Last night I met up with some writer buddies so we could do our regular evisceration of each other’s babies (ok, I mean crit each other’s works in process) and a decidedly pessimistic air hung over our secluded table. It was nothing new, nothing we haven’t all been hearing for years, just another conversation about the viability of literary fiction in the market.
Guardian writer Stuart Jeffries today questioned whether Waterstone’s has become a bane rather than a boon to publishers. The book selling chain has attracted a lot of criticism for its capitalist take on the business but hey, it is a business isn’t it?
Far be it from me to restrain myself from bitching and moaning about celebrity memoirs and mindless ghost written ‘novels’, but I can’t deny that, if they make money book shops are going to sell them. I do, however, have sympathy for the argument that it’s unfair of major bookselling chains to expect payments for accepting stock and even bigger payments for including said stock in promotions.
I feel sorry for Tim Waterstone, the founder of the shops who once lead what was seen as a force for good in the book scene. The thing is, it’s not exactly a pattern specific to literature – something starts making money, the big guys move in with their eye on the prize and less so on the stock/product and then the start-up is seen to have sold out. It’s just the way it goes, isn’t it?
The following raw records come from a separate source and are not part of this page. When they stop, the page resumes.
-- ==== Sys2Proof/Laws/State.lean ====
section
/-! SUPPORT. What each shared operation does to each field of the state. -/

namespace Sys2Proof.Machine

@[simp] theorem chWrite_mode (bs : List Byte) (s : State) : (chWrite bs s).mode = s.mode := rfl
@[simp] theorem chWrite_cnt (bs : List Byte) (s : State) : (chWrite bs s).cnt = s.cnt := rfl
@[simp] theorem chWrite_rawbuf (bs : List Byte) (s : State) : (chWrite bs s).rawbuf = s.rawbuf := rfl
@[simp] theorem chWrite_rawlen (bs : List Byte) (s : State) : (chWrite bs s).rawlen = s.rawlen := rfl
@[simp] theorem chWrite_idx (bs : List Byte) (s : State) : (chWrite bs s).idx = s.idx := rfl
@[simp] theorem chWrite_value (bs : List Byte) (s : State) : (chWrite bs s).value = s.value := rfl
@[simp] theorem chWrite_reading (bs : List Byte) (s : State) : (chWrite bs s).reading = s.reading := rfl
@[simp] theorem chWrite_decOk (bs : List Byte) (s : State) : (chWrite bs s).decOk = s.decOk := rfl
@[simp] theorem chWrite_syncFound (bs : List Byte) (s : State) : (chWrite bs s).syncFound = s.syncFound := rfl
@[simp] theorem chWrite_cfg (bs : List Byte) (s : State) : (chWrite bs s).cfg = s.cfg := rfl
@[simp] theorem chWrite_tin (bs : List Byte) (s : State) : (chWrite bs s).tin = s.tin := rfl
@[simp] theorem chWrite_bin (bs : List Byte) (s : State) : (chWrite bs s).bin = s.bin := rfl
@[simp] theorem chWrite_len (bs : List Byte) (s : State) : (chWrite bs s).len = s.len := rfl
@[simp] theorem chWrite_out (bs : List Byte) (s : State) : (chWrite bs s).out = { s.out with tx := some bs } := rfl
@[simp] theorem chWrite_env (bs : List Byte) (s : State) : (chWrite bs s).env = { s.env with sent := s.env.sent ++ bs } := rfl
@[simp] theorem chWrite_seq (bs : List Byte) (s : State) : (chWrite bs s).seq = s.seq := rfl

@[simp] theorem chRead_mode (n : Nat) (s : State) : (chRead n s).mode = s.mode := rfl
@[simp] theorem chRead_cnt (n : Nat) (s : State) : (chRead n s).cnt = s.cnt := rfl
@[simp] theorem chRead_rawbuf (n : Nat) (s : State) : (chRead n s).rawbuf = s.rawbuf := rfl
@[simp] theorem chRead_rawlen (n : Nat) (s : State) : (chRead n s).rawlen = s.rawlen := rfl
@[simp] theorem chRead_idx (n : Nat) (s : State) : (chRead n s).idx = s.idx := rfl
@[simp] theorem chRead_value (n : Nat) (s : State) : (chRead n s).value = s.value := rfl
@[simp] theorem chRead_reading (n : Nat) (s : State) : (chRead n s).reading = s.reading := rfl
@[simp] theorem chRead_decOk (n : Nat) (s : State) : (chRead n s).decOk = s.decOk := rfl
@[simp] theorem chRead_syncFound (n : Nat) (s : State) : (chRead n s).syncFound = s.syncFound := rfl
@[simp] theorem chRead_cfg (n : Nat) (s : State) : (chRead n s).cfg = s.cfg := rfl
@[simp] theorem chRead_tin (n : Nat) (s : State) : (chRead n s).tin = s.tin := rfl
@[simp] theorem chRead_bin (n : Nat) (s : State) : (chRead n s).bin = s.bin := rfl
@[simp] theorem chRead_len (n : Nat) (s : State) : (chRead n s).len = s.len := rfl
@[simp] theorem chRead_out (n : Nat) (s : State) : (chRead n s).out = { s.out with rdReq := some n } := rfl
@[simp] theorem chRead_env (n : Nat) (s : State) : (chRead n s).env = { s.env with rxq := s.env.rxq.drop (chAnswer n s).length } := rfl
@[simp] theorem chRead_seq (n : Nat) (s : State) : (chRead n s).seq = s.seq := rfl

@[simp] theorem publish_mode (r : Reading) (s : State) : (publish r s).mode = s.mode := rfl
@[simp] theorem publish_cnt (r : Reading) (s : State) : (publish r s).cnt = s.cnt := rfl
@[simp] theorem publish_rawbuf (r : Reading) (s : State) : (publish r s).rawbuf = s.rawbuf := rfl
@[simp] theorem publish_rawlen (r : Reading) (s : State) : (publish r s).rawlen = s.rawlen := rfl
@[simp] theorem publish_idx (r : Reading) (s : State) : (publish r s).idx = s.idx := rfl
@[simp] theorem publish_value (r : Reading) (s : State) : (publish r s).value = s.value := rfl
@[simp] theorem publish_reading (r : Reading) (s : State) : (publish r s).reading = s.reading := rfl
@[simp] theorem publish_decOk (r : Reading) (s : State) : (publish r s).decOk = s.decOk := rfl
@[simp] theorem publish_syncFound (r : Reading) (s : State) : (publish r s).syncFound = s.syncFound := rfl
@[simp] theorem publish_cfg (r : Reading) (s : State) : (publish r s).cfg = s.cfg := rfl
@[simp] theorem publish_tin (r : Reading) (s : State) : (publish r s).tin = s.tin := rfl
@[simp] theorem publish_bin (r : Reading) (s : State) : (publish r s).bin = s.bin := rfl
@[simp] theorem publish_len (r : Reading) (s : State) : (publish r s).len = s.len := rfl
@[simp] theorem publish_out (r : Reading) (s : State) : (publish r s).out = { s.out with pub := some r } := rfl
@[simp] theorem publish_env (r : Reading) (s : State) : (publish r s).env = { s.env with sink := s.env.sink ++ [r] } := rfl
@[simp] theorem publish_seq (r : Reading) (s : State) : (publish r s).seq = s.seq := rfl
Is it the collapse of the NBA agreement that didn’t allow for the discounting of books (for the noble reasoning that publishers should be able to fund lesser selling literary works) to blame? Is it the supermarkets that should be railed at for providing us with books alongside our bogroll? Or is it the fault of every one of us that buys something ‘safe’ rather than challenging or who scours the shelves for the cheapest possible price without considering how they are cutting into the authors/publishers/editors/agents means of survival?